PROBLEM DESCRIPTION. Below this line is the material. Write out only its lines from the one containing "b s).r = s.r := rfl" through the one containing "b s).prog = s.prog := rfl", both kept, exactly.

------ DATASET RECORDS

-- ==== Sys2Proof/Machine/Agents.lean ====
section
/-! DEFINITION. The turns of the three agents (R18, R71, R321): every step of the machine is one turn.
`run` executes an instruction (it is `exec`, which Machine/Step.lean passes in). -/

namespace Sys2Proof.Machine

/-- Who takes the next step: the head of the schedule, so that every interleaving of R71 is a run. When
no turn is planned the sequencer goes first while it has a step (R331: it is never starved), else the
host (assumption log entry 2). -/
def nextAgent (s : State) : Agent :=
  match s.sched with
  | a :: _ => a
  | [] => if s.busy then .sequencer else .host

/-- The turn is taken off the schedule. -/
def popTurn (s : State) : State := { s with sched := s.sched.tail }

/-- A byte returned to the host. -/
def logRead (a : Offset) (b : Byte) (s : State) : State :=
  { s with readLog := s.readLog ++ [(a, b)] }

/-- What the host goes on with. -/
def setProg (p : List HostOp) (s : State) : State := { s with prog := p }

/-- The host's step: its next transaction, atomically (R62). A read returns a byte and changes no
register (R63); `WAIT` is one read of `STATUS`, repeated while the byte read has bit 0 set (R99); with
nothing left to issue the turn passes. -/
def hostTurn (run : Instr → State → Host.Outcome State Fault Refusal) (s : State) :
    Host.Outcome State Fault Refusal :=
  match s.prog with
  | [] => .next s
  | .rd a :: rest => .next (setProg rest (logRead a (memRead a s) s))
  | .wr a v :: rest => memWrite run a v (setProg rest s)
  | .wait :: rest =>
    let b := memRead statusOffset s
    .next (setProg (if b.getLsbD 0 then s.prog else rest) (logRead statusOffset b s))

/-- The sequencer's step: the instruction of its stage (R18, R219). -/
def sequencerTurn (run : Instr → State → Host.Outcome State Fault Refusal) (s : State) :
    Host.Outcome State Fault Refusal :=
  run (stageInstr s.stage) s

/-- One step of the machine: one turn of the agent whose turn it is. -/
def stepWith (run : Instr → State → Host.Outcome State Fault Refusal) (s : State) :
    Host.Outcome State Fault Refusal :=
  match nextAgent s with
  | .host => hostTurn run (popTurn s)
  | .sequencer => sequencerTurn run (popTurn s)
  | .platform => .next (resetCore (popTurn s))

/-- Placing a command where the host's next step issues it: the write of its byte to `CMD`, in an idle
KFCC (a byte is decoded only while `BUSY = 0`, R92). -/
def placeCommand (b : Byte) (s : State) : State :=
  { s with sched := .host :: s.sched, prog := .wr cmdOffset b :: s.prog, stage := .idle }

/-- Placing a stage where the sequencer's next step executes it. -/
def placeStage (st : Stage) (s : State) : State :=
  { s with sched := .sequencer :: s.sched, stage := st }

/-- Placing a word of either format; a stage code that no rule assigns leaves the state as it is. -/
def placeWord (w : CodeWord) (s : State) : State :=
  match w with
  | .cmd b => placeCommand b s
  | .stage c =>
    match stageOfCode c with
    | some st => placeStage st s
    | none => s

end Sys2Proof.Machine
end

------------
------ DATASET RECORDS

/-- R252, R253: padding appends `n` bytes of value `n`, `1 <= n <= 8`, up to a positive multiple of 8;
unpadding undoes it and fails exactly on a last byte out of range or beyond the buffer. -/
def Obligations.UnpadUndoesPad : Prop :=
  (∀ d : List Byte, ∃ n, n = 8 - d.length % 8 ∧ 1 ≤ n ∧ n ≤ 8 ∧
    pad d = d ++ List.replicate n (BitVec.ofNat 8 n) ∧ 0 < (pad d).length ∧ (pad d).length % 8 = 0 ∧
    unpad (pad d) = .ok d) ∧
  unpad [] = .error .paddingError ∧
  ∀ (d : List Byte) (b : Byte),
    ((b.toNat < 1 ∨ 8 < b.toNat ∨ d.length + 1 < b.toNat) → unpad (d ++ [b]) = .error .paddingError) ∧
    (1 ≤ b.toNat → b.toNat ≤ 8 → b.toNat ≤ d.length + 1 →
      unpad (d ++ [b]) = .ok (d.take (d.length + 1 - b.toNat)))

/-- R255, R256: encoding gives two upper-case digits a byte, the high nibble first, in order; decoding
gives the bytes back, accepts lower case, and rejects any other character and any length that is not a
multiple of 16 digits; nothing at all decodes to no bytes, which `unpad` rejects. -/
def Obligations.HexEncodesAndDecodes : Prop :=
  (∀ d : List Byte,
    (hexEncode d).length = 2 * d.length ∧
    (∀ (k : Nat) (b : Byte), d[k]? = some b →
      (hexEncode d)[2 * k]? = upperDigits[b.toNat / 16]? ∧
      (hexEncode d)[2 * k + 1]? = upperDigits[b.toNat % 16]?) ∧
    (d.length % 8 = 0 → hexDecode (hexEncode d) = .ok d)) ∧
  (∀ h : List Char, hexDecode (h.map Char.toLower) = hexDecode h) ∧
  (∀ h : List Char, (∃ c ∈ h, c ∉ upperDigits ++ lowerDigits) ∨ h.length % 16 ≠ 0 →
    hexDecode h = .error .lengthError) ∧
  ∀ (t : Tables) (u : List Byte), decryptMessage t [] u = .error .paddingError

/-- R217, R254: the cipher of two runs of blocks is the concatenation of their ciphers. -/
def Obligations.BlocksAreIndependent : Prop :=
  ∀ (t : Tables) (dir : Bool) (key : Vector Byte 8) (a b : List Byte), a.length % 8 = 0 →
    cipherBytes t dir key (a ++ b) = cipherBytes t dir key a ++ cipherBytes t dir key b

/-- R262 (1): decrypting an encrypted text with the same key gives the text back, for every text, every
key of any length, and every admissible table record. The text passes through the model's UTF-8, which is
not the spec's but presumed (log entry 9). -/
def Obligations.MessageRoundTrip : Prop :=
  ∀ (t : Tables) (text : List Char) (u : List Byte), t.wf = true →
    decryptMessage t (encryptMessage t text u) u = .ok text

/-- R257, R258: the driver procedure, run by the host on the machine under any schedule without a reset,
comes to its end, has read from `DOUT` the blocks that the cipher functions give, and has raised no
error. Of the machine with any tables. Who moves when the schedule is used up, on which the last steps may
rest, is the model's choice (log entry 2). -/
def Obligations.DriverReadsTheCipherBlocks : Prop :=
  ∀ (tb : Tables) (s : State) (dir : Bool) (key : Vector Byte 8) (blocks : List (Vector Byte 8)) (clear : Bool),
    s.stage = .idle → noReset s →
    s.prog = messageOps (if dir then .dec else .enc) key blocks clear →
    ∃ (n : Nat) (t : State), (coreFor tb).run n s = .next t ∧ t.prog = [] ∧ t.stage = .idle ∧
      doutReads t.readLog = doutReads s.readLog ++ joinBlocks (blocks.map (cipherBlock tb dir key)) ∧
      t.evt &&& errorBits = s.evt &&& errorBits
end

------------
------ DATASET RECORDS

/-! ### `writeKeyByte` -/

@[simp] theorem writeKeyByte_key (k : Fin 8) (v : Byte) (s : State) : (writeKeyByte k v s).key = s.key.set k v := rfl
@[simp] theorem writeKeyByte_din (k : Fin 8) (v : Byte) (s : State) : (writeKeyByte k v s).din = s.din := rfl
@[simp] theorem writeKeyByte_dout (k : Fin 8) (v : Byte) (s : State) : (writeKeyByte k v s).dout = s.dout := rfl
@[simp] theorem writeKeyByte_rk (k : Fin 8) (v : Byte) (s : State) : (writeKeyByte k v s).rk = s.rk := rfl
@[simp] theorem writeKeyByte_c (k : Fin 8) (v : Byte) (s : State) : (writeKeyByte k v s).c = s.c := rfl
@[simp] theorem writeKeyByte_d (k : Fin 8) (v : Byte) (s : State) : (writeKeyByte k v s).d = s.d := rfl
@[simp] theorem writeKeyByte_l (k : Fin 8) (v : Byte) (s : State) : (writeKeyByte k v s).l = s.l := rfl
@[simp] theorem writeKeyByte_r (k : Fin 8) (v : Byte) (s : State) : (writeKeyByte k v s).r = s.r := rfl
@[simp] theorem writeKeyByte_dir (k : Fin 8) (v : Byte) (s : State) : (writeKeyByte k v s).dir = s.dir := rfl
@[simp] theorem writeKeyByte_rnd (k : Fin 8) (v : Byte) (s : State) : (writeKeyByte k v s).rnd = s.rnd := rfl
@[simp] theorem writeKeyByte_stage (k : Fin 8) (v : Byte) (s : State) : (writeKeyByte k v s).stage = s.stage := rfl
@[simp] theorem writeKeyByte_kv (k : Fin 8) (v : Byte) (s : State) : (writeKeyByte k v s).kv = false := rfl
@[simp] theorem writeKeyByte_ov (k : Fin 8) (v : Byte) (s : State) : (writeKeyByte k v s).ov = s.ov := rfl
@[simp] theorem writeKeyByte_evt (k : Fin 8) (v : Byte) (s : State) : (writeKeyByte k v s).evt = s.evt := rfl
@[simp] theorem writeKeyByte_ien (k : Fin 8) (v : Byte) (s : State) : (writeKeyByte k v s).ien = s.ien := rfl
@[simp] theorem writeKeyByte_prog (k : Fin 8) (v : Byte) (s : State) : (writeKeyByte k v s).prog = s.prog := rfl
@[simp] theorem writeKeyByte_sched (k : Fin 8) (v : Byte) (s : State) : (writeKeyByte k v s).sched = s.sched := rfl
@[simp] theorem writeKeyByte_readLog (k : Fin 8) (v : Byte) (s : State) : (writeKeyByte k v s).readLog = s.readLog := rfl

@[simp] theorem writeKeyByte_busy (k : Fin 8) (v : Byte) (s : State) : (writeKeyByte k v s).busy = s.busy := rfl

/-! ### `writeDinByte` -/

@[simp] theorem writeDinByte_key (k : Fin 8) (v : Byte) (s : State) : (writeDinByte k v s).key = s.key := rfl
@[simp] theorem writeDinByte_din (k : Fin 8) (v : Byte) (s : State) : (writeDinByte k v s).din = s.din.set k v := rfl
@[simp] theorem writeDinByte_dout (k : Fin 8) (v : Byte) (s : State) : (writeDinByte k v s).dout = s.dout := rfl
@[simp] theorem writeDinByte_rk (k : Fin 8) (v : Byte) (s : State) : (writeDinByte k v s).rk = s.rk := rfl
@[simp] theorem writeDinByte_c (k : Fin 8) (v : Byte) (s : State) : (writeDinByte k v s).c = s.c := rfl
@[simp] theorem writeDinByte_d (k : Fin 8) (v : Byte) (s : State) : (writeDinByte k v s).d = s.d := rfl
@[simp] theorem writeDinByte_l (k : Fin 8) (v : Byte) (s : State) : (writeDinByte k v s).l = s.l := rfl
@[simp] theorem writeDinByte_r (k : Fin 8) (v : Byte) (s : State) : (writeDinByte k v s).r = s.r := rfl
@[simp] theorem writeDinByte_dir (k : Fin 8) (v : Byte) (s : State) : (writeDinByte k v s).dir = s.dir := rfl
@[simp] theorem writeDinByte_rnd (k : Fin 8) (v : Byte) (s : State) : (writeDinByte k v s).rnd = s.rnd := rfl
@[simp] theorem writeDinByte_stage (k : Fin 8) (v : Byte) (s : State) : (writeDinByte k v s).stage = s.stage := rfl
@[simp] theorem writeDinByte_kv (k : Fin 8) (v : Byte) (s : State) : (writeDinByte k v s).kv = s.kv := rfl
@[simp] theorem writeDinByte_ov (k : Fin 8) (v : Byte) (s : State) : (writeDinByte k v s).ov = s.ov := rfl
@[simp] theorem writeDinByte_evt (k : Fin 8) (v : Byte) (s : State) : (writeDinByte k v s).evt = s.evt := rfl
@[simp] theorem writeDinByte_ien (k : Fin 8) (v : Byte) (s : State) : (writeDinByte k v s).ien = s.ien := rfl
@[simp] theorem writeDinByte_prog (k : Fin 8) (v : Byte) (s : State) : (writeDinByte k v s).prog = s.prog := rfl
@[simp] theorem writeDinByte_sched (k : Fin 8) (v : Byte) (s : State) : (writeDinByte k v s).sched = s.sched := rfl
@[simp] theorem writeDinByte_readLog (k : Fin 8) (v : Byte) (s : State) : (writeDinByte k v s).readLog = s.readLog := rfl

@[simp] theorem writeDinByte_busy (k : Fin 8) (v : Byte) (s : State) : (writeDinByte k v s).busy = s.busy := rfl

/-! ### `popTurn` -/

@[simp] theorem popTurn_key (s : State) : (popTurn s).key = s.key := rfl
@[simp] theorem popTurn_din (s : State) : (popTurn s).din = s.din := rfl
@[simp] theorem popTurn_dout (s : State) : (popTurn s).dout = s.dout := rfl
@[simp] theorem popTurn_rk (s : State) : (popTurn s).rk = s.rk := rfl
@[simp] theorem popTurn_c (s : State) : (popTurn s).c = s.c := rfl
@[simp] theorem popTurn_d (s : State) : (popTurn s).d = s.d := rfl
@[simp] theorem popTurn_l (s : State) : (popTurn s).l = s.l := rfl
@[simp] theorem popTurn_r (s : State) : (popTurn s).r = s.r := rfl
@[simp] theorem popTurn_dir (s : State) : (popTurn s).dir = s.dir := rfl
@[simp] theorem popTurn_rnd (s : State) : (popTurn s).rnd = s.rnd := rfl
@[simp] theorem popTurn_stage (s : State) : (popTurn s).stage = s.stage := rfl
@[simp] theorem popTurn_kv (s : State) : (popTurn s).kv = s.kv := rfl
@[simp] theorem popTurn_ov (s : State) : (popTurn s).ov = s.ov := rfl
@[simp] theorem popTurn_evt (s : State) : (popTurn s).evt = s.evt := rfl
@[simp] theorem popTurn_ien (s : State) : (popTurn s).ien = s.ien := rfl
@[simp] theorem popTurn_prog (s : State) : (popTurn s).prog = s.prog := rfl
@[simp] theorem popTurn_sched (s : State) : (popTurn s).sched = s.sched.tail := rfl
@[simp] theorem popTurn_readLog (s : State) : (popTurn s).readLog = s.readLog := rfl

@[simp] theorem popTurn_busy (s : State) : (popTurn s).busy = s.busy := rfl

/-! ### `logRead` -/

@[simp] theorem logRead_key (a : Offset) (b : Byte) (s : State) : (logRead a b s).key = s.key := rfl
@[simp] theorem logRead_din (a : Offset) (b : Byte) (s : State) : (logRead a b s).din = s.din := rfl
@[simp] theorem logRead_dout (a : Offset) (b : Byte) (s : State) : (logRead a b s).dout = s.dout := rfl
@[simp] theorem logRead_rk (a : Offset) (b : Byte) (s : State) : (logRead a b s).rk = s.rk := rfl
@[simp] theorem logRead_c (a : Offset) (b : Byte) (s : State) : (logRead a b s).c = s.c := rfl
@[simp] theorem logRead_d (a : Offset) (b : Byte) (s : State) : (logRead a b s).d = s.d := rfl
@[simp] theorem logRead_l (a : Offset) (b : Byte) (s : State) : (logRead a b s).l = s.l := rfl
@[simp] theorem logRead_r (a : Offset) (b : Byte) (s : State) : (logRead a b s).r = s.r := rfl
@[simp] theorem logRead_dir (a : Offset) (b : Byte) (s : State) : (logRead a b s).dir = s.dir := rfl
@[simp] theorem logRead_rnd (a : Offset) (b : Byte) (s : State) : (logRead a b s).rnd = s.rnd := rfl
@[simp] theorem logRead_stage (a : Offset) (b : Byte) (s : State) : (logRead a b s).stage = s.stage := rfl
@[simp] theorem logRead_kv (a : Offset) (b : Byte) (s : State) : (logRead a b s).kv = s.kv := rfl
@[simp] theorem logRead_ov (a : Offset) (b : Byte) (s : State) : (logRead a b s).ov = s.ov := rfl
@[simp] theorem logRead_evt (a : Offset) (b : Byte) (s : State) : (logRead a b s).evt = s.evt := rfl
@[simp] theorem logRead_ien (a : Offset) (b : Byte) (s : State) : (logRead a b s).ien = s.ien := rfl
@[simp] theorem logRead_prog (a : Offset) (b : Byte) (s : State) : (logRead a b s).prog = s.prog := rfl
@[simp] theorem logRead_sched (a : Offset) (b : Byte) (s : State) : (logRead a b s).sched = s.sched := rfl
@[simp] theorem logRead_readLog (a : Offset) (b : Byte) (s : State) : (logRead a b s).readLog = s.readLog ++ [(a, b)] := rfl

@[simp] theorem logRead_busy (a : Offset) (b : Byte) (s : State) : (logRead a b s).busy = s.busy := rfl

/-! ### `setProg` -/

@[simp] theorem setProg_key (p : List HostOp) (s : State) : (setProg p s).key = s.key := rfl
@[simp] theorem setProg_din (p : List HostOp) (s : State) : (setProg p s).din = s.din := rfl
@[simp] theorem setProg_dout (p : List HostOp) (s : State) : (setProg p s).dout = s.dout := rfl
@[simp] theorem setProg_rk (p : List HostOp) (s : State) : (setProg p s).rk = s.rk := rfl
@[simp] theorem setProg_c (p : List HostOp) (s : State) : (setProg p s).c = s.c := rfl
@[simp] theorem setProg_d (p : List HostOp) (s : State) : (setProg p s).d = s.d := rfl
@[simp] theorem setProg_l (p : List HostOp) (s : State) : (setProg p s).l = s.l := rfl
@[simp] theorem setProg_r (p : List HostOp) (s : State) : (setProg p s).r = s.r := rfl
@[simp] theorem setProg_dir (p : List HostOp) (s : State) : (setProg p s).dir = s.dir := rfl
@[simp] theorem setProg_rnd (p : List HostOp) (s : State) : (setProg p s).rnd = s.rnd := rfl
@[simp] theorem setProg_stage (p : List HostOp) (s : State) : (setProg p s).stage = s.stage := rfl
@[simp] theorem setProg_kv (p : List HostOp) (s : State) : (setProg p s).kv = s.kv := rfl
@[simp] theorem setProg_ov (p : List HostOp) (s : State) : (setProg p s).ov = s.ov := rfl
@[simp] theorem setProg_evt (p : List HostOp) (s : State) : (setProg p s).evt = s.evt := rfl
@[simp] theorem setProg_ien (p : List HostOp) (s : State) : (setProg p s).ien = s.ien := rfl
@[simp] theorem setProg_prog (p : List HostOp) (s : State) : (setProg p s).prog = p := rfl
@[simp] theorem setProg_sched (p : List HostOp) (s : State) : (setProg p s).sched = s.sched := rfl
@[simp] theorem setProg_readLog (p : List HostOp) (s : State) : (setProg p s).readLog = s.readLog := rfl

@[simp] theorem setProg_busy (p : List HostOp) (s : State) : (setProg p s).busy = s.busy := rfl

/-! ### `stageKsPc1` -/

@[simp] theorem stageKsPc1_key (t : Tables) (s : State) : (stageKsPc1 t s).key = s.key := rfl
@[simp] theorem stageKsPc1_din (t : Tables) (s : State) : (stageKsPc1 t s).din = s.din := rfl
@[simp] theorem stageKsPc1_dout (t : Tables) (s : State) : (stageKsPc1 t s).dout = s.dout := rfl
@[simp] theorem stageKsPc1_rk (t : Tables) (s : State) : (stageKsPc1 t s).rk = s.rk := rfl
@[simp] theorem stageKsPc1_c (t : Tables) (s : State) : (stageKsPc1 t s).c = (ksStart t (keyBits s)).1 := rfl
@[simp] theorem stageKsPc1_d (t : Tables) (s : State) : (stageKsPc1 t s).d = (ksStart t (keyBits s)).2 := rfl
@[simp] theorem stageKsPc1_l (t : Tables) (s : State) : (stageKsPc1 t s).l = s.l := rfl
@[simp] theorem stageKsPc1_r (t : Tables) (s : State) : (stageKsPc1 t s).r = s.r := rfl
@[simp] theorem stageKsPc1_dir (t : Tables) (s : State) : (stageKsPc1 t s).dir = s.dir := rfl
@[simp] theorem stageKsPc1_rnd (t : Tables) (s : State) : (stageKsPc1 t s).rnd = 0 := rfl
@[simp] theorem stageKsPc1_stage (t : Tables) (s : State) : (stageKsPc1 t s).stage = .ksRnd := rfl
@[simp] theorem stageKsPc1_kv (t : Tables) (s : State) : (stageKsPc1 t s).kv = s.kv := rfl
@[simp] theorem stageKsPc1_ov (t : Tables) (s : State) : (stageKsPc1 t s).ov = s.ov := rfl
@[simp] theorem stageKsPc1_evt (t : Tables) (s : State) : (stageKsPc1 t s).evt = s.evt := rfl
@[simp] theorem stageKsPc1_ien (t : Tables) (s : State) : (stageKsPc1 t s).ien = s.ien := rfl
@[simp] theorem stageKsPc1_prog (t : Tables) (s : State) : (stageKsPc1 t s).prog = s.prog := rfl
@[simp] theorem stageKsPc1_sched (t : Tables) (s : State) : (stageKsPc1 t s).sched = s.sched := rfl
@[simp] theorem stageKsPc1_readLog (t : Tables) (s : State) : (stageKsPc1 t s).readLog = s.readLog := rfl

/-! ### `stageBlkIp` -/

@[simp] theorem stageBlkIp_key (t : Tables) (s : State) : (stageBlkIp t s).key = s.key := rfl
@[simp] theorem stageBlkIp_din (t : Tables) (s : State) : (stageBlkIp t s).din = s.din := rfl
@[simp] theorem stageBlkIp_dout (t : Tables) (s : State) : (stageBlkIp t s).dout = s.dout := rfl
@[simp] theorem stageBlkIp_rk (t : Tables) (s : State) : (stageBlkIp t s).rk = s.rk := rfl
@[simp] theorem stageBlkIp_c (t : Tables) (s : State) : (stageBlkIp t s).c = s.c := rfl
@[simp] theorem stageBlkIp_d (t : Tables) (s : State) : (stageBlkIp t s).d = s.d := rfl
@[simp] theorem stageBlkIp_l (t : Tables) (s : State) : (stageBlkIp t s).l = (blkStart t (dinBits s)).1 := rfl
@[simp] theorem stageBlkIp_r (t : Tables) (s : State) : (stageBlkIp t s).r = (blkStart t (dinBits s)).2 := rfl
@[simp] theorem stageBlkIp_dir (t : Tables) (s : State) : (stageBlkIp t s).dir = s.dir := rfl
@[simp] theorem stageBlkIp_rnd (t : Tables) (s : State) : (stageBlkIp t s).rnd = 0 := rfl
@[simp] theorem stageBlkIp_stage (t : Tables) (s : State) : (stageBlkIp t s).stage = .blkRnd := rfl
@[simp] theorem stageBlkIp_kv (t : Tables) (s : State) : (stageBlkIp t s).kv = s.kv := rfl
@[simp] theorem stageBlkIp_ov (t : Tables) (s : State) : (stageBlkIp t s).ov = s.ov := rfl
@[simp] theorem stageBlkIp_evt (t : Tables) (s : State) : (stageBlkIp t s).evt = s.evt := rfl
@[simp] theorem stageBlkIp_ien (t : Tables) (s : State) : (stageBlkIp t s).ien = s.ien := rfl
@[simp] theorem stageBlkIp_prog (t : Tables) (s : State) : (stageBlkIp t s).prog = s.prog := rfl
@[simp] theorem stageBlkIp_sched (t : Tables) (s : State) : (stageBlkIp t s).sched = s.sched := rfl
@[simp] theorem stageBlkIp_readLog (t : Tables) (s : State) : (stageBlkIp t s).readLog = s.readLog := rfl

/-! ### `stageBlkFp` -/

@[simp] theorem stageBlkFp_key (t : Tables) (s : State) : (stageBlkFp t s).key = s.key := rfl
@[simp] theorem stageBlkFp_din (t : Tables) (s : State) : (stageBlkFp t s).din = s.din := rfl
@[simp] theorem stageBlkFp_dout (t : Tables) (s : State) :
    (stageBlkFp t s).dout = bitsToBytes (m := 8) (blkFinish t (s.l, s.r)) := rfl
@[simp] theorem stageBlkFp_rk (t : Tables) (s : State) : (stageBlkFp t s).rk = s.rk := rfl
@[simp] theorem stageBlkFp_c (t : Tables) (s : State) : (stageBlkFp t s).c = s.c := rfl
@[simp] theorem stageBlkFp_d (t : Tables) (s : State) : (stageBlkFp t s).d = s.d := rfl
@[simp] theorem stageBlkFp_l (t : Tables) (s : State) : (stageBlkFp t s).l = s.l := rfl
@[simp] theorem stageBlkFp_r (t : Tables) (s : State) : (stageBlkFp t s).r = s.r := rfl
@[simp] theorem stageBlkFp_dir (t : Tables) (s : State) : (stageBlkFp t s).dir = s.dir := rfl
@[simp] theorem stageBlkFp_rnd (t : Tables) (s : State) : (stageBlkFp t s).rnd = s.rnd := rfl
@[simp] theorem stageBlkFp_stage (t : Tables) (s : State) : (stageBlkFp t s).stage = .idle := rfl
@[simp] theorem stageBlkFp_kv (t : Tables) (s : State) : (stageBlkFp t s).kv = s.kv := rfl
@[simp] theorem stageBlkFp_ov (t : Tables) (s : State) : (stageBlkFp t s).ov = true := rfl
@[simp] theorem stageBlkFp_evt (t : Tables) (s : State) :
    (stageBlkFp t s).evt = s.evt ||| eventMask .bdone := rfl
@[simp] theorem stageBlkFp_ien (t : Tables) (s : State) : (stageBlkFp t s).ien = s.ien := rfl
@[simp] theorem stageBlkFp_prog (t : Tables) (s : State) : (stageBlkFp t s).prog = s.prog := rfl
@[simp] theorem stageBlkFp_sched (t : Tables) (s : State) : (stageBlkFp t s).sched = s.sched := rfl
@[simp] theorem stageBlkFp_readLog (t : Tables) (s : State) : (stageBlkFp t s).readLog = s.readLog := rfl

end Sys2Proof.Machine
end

------------

EXERCISE RESPONSE.
@[simp] theorem logRead_r (a : Offset) (b : Byte) (s : State) : (logRead a b s).r = s.r := rfl
@[simp] theorem logRead_dir (a : Offset) (b : Byte) (s : State) : (logRead a b s).dir = s.dir := rfl
@[simp] theorem logRead_rnd (a : Offset) (b : Byte) (s : State) : (logRead a b s).rnd = s.rnd := rfl
@[simp] theorem logRead_stage (a : Offset) (b : Byte) (s : State) : (logRead a b s).stage = s.stage := rfl
@[simp] theorem logRead_kv (a : Offset) (b : Byte) (s : State) : (logRead a b s).kv = s.kv := rfl
@[simp] theorem logRead_ov (a : Offset) (b : Byte) (s : State) : (logRead a b s).ov = s.ov := rfl
@[simp] theorem logRead_evt (a : Offset) (b : Byte) (s : State) : (logRead a b s).evt = s.evt := rfl
@[simp] theorem logRead_ien (a : Offset) (b : Byte) (s : State) : (logRead a b s).ien = s.ien := rfl
@[simp] theorem logRead_prog (a : Offset) (b : Byte) (s : State) : (logRead a b s).prog = s.prog := rfl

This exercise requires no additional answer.